-- SUPPLIED DATA follows --
/-! ### `State.latch` -/

@[simp] theorem State.latch_pending (i : Indicator) (s : State) : (s.latch i).pending = s.pending := rfl
@[simp] theorem State.latch_now (i : Indicator) (s : State) : (s.latch i).now = s.now := rfl
@[simp] theorem State.latch_life (i : Indicator) (s : State) : (s.latch i).life = s.life := rfl
@[simp] theorem State.latch_cells (i : Indicator) (s : State) : (s.latch i).cells = s.cells := rfl
@[simp] theorem State.latch_cred (i : Indicator) (s : State) : (s.latch i).cred = s.cred := rfl
@[simp] theorem State.latch_layout (i : Indicator) (s : State) : (s.latch i).layout = s.layout := rfl
@[simp] theorem State.latch_binding (i : Indicator) (s : State) : (s.latch i).binding = s.binding := rfl
@[simp] theorem State.latch_evid (i : Indicator) (s : State) : (s.latch i).evid = s.evid := rfl
@[simp] theorem State.latch_settings (i : Indicator) (s : State) : (s.latch i).settings = s.settings := rfl
@[simp] theorem State.latch_nvs (i : Indicator) (s : State) : (s.latch i).nvs = s.nvs := rfl
@[simp] theorem State.latch_writeImages (i : Indicator) (s : State) : (s.latch i).writeImages = s.writeImages := rfl
@[simp] theorem State.latch_draws (i : Indicator) (s : State) : (s.latch i).draws = s.draws := rfl
@[simp] theorem State.latch_rootCopy (i : Indicator) (s : State) : (s.latch i).rootCopy = s.rootCopy := rfl
@[simp] theorem State.latch_derivation (i : Indicator) (s : State) : (s.latch i).derivation = s.derivation := rfl
@[simp] theorem State.latch_backoff (i : Indicator) (s : State) : (s.latch i).backoff = s.backoff := rfl
@[simp] theorem State.latch_verified (i : Indicator) (s : State) : (s.latch i).verified = s.verified := rfl
@[simp] theorem State.latch_gates (i : Indicator) (s : State) : (s.latch i).gates = s.gates := rfl
@[simp] theorem State.latch_draft (i : Indicator) (s : State) : (s.latch i).draft = s.draft := rfl
@[simp] theorem State.latch_shadow (i : Indicator) (s : State) : (s.latch i).shadow = s.shadow := rfl
@[simp] theorem State.latch_mirror (i : Indicator) (s : State) : (s.latch i).mirror = s.mirror := rfl
@[simp] theorem State.latch_mirrorShadow (i : Indicator) (s : State) : (s.latch i).mirrorShadow = s.mirrorShadow := rfl
@[simp] theorem State.latch_queue (i : Indicator) (s : State) : (s.latch i).queue = s.queue := rfl
@[simp] theorem State.latch_inFlight (i : Indicator) (s : State) : (s.latch i).inFlight = s.inFlight := rfl
@[simp] theorem State.latch_kpurge (i : Indicator) (s : State) : (s.latch i).kpurge = s.kpurge := rfl
@[simp] theorem State.latch_linkState (i : Indicator) (s : State) : (s.latch i).linkState = s.linkState := rfl
@[simp] theorem State.latch_faultRun (i : Indicator) (s : State) : (s.latch i).faultRun = s.faultRun := rfl
@[simp] theorem State.latch_tampOpen (i : Indicator) (s : State) : (s.latch i).tampOpen = s.tampOpen := rfl
@[simp] theorem State.latch_beacon (i : Indicator) (s : State) : (s.latch i).beacon = s.beacon := rfl
@[simp] theorem State.latch_tamper (i : Indicator) (s : State) : (s.latch i).tamper = s.tamper := rfl
@[simp] theorem State.latch_dormancyCount (i : Indicator) (s : State) :
    (s.latch i).dormancyCount = s.dormancyCount := rfl
@[simp] theorem State.latch_satisfied (i : Indicator) (s : State) : (s.latch i).satisfied = s.satisfied := rfl
@[simp] theorem State.latch_window (i : Indicator) (s : State) : (s.latch i).window = s.window := rfl
@[simp] theorem State.latch_decayCount (i : Indicator) (s : State) : (s.latch i).decayCount = s.decayCount := rfl
@[simp] theorem State.latch_job (i : Indicator) (s : State) : (s.latch i).job = s.job := rfl
@[simp] theorem State.latch_wipeClaim (i : Indicator) (s : State) : (s.latch i).wipeClaim = s.wipeClaim := rfl
@[simp] theorem State.latch_layoutWork (i : Indicator) (s : State) : (s.latch i).layoutWork = s.layoutWork := rfl
@[simp] theorem State.latch_resReady (i : Indicator) (s : State) : (s.latch i).resReady = s.resReady := rfl
@[simp] theorem State.latch_mode (i : Indicator) (s : State) : (s.latch i).mode = s.mode := rfl
@[simp] theorem State.latch_vmain (i : Indicator) (s : State) : (s.latch i).vmain = s.vmain := rfl
@[simp] theorem State.latch_vaux (i : Indicator) (s : State) : (s.latch i).vaux = s.vaux := rfl
@[simp] theorem State.latch_reservoirWait (i : Indicator) (s : State) :
    (s.latch i).reservoirWait = s.reservoirWait := rfl
@[simp] theorem State.latch_intent (i : Indicator) (s : State) : (s.latch i).intent = s.intent := rfl
@[simp] theorem State.latch_grants (i : Indicator) (s : State) : (s.latch i).grants = s.grants := rfl
@[simp] theorem State.latch_report (i : Indicator) (s : State) : (s.latch i).report = s.report := rfl
@[simp] theorem State.latch_rstLow (i : Indicator) (s : State) : (s.latch i).rstLow = s.rstLow := rfl
@[simp] theorem State.latch_reply (i : Indicator) (s : State) : (s.latch i).reply = s.reply := rfl
@[simp] theorem State.latch_frameFault (i : Indicator) (s : State) : (s.latch i).frameFault = s.frameFault := rfl
@[simp] theorem State.latch_latched (i : Indicator) (s : State) :
    (s.latch i).latched = s.latched ||| single 10 i.code := rfl
@[simp] theorem State.latch_masks (i : Indicator) (s : State) : (s.latch i).masks = s.masks := rfl
@[simp] theorem State.latch_credOp (i : Indicator) (s : State) : (s.latch i).credOp = s.credOp := rfl
@[simp] theorem State.latch_layoutOp (i : Indicator) (s : State) : (s.latch i).layoutOp = s.layoutOp := rfl
@[simp] theorem State.latch_wipeOp (i : Indicator) (s : State) : (s.latch i).wipeOp = s.wipeOp := rfl
@[simp] theorem State.latch_policyDefaulted (i : Indicator) (s : State) :
    (s.latch i).policyDefaulted = s.policyDefaulted := rfl
@[simp] theorem State.latch_seconds (i : Indicator) (s : State) : (s.latch i).seconds = s.seconds := rfl
@[simp] theorem State.latch_millis (i : Indicator) (s : State) : (s.latch i).millis = s.millis := rfl

/-! ### `State.commit` -/

@[simp] theorem State.commit_pending (sets : List SetId) (s : State) : (s.commit sets).pending = s.pending := rfl
@[simp] theorem State.commit_now (sets : List SetId) (s : State) : (s.commit sets).now = s.now := rfl
@[simp] theorem State.commit_life (sets : List SetId) (s : State) : (s.commit sets).life = s.life := rfl
@[simp] theorem State.commit_cells (sets : List SetId) (s : State) : (s.commit sets).cells = s.cells := rfl
@[simp] theorem State.commit_cred (sets : List SetId) (s : State) : (s.commit sets).cred = s.cred := rfl
@[simp] theorem State.commit_layout (sets : List SetId) (s : State) : (s.commit sets).layout = s.layout := rfl
@[simp] theorem State.commit_binding (sets : List SetId) (s : State) : (s.commit sets).binding = s.binding := rfl
@[simp] theorem State.commit_evid (sets : List SetId) (s : State) : (s.commit sets).evid = s.evid := rfl
@[simp] theorem State.commit_settings (sets : List SetId) (s : State) : (s.commit sets).settings = s.settings := rfl
@[simp] theorem State.commit_writeImages (sets : List SetId) (s : State) :
    (s.commit sets).writeImages = s.writeImages ++ [⟨s.nvs, sets⟩] := rfl
@[simp] theorem State.commit_draws (sets : List SetId) (s : State) : (s.commit sets).draws = s.draws := rfl
@[simp] theorem State.commit_rootCopy (sets : List SetId) (s : State) : (s.commit sets).rootCopy = s.rootCopy := rfl
@[simp] theorem State.commit_derivation (sets : List SetId) (s : State) :
    (s.commit sets).derivation = s.derivation := rfl
@[simp] theorem State.commit_backoff (sets : List SetId) (s : State) : (s.commit sets).backoff = s.backoff := rfl
@[simp] theorem State.commit_verified (sets : List SetId) (s : State) : (s.commit sets).verified = s.verified := rfl
@[simp] theorem State.commit_gates (sets : List SetId) (s : State) : (s.commit sets).gates = s.gates := rfl
@[simp] theorem State.commit_draft (sets : List SetId) (s : State) : (s.commit sets).draft = s.draft := rfl
@[simp] theorem State.commit_shadow (sets : List SetId) (s : State) : (s.commit sets).shadow = s.shadow := rfl
@[simp] theorem State.commit_mirror (sets : List SetId) (s : State) : (s.commit sets).mirror = s.mirror := rfl
@[simp] theorem State.commit_mirrorShadow (sets : List SetId) (s : State) :
    (s.commit sets).mirrorShadow = s.mirrorShadow := rfl
@[simp] theorem State.commit_queue (sets : List SetId) (s : State) : (s.commit sets).queue = s.queue := rfl
@[simp] theorem State.commit_inFlight (sets : List SetId) (s : State) : (s.commit sets).inFlight = s.inFlight := rfl
@[simp] theorem State.commit_kpurge (sets : List SetId) (s : State) : (s.commit sets).kpurge = s.kpurge := rfl
@[simp] theorem State.commit_linkState (sets : List SetId) (s : State) : (s.commit sets).linkState = s.linkState := rfl
@[simp] theorem State.commit_faultRun (sets : List SetId) (s : State) : (s.commit sets).faultRun = s.faultRun := rfl
@[simp] theorem State.commit_tampOpen (sets : List SetId) (s : State) : (s.commit sets).tampOpen = s.tampOpen := rfl
@[simp] theorem State.commit_beacon (sets : List SetId) (s : State) : (s.commit sets).beacon = s.beacon := rfl
@[simp] theorem State.commit_tamper (sets : List SetId) (s : State) : (s.commit sets).tamper = s.tamper := rfl
@[simp] theorem State.commit_dormancyCount (sets : List SetId) (s : State) :
    (s.commit sets).dormancyCount = s.dormancyCount := rfl
@[simp] theorem State.commit_satisfied (sets : List SetId) (s : State) : (s.commit sets).satisfied = s.satisfied := rfl
@[simp] theorem State.commit_window (sets : List SetId) (s : State) : (s.commit sets).window = s.window := rfl
@[simp] theorem State.commit_decayCount (sets : List SetId) (s : State) :
    (s.commit sets).decayCount = s.decayCount := rfl
@[simp] theorem State.commit_job (sets : List SetId) (s : State) : (s.commit sets).job = s.job := rfl
@[simp] theorem State.commit_wipeClaim (sets : List SetId) (s : State) : (s.commit sets).wipeClaim = s.wipeClaim := rfl
@[simp] theorem State.commit_layoutWork (sets : List SetId) (s : State) :
    (s.commit sets).layoutWork = s.layoutWork := rfl
@[simp] theorem State.commit_resReady (sets : List SetId) (s : State) : (s.commit sets).resReady = s.resReady := rfl
@[simp] theorem State.commit_mode (sets : List SetId) (s : State) : (s.commit sets).mode = s.mode := rfl
@[simp] theorem State.commit_vmain (sets : List SetId) (s : State) : (s.commit sets).vmain = s.vmain := rfl
@[simp] theorem State.commit_vaux (sets : List SetId) (s : State) : (s.commit sets).vaux = s.vaux := rfl
@[simp] theorem State.commit_reservoirWait (sets : List SetId) (s : State) :
    (s.commit sets).reservoirWait = s.reservoirWait := rfl
@[simp] theorem State.commit_intent (sets : List SetId) (s : State) : (s.commit sets).intent = s.intent := rfl
@[simp] theorem State.commit_grants (sets : List SetId) (s : State) : (s.commit sets).grants = s.grants := rfl
@[simp] theorem State.commit_report (sets : List SetId) (s : State) : (s.commit sets).report = s.report := rfl
@[simp] theorem State.commit_rstLow (sets : List SetId) (s : State) : (s.commit sets).rstLow = s.rstLow := rfl
@[simp] theorem State.commit_reply (sets : List SetId) (s : State) : (s.commit sets).reply = s.reply := rfl
@[simp] theorem State.commit_frameFault (sets : List SetId) (s : State) :
    (s.commit sets).frameFault = s.frameFault := rfl
@[simp] theorem State.commit_latched (sets : List SetId) (s : State) : (s.commit sets).latched = s.latched := rfl
@[simp] theorem State.commit_masks (sets : List SetId) (s : State) : (s.commit sets).masks = s.masks := rfl
@[simp] theorem State.commit_credOp (sets : List SetId) (s : State) : (s.commit sets).credOp = s.credOp := rfl
@[simp] theorem State.commit_layoutOp (sets : List SetId) (s : State) : (s.commit sets).layoutOp = s.layoutOp := rfl
@[simp] theorem State.commit_wipeOp (sets : List SetId) (s : State) : (s.commit sets).wipeOp = s.wipeOp := rfl
@[simp] theorem State.commit_policyDefaulted (sets : List SetId) (s : State) :
    (s.commit sets).policyDefaulted = s.policyDefaulted := rfl
@[simp] theorem State.commit_seconds (sets : List SetId) (s : State) : (s.commit sets).seconds = s.seconds := rfl
@[simp] theorem State.commit_millis (sets : List SetId) (s : State) : (s.commit sets).millis = s.millis := rfl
-- SUPPLIED DATA concluded --
**YOUR GOAL:** Please make an exact copy of the lines above from the line with "sets).satisfied = s.satisfied := rfl" through the line with "theorem State.commit_reservoirWait (sets", both ends included.

**RESULT OF THIS TASK:**
@[simp] theorem State.commit_satisfied (sets : List SetId) (s : State) : (s.commit sets).satisfied = s.satisfied := rfl
@[simp] theorem State.commit_window (sets : List SetId) (s : State) : (s.commit sets).window = s.window := rfl
@[simp] theorem State.commit_decayCount (sets : List SetId) (s : State) :
    (s.commit sets).decayCount = s.decayCount := rfl
@[simp] theorem State.commit_job (sets : List SetId) (s : State) : (s.commit sets).job = s.job := rfl
@[simp] theorem State.commit_wipeClaim (sets : List SetId) (s : State) : (s.commit sets).wipeClaim = s.wipeClaim := rfl
@[simp] theorem State.commit_layoutWork (sets : List SetId) (s : State) :
    (s.commit sets).layoutWork = s.layoutWork := rfl
@[simp] theorem State.commit_resReady (sets : List SetId) (s : State) : (s.commit sets).resReady = s.resReady := rfl
@[simp] theorem State.commit_mode (sets : List SetId) (s : State) : (s.commit sets).mode = s.mode := rfl
@[simp] theorem State.commit_vmain (sets : List SetId) (s : State) : (s.commit sets).vmain = s.vmain := rfl
@[simp] theorem State.commit_vaux (sets : List SetId) (s : State) : (s.commit sets).vaux = s.vaux := rfl
@[simp] theorem State.commit_reservoirWait (sets : List SetId) (s : State) :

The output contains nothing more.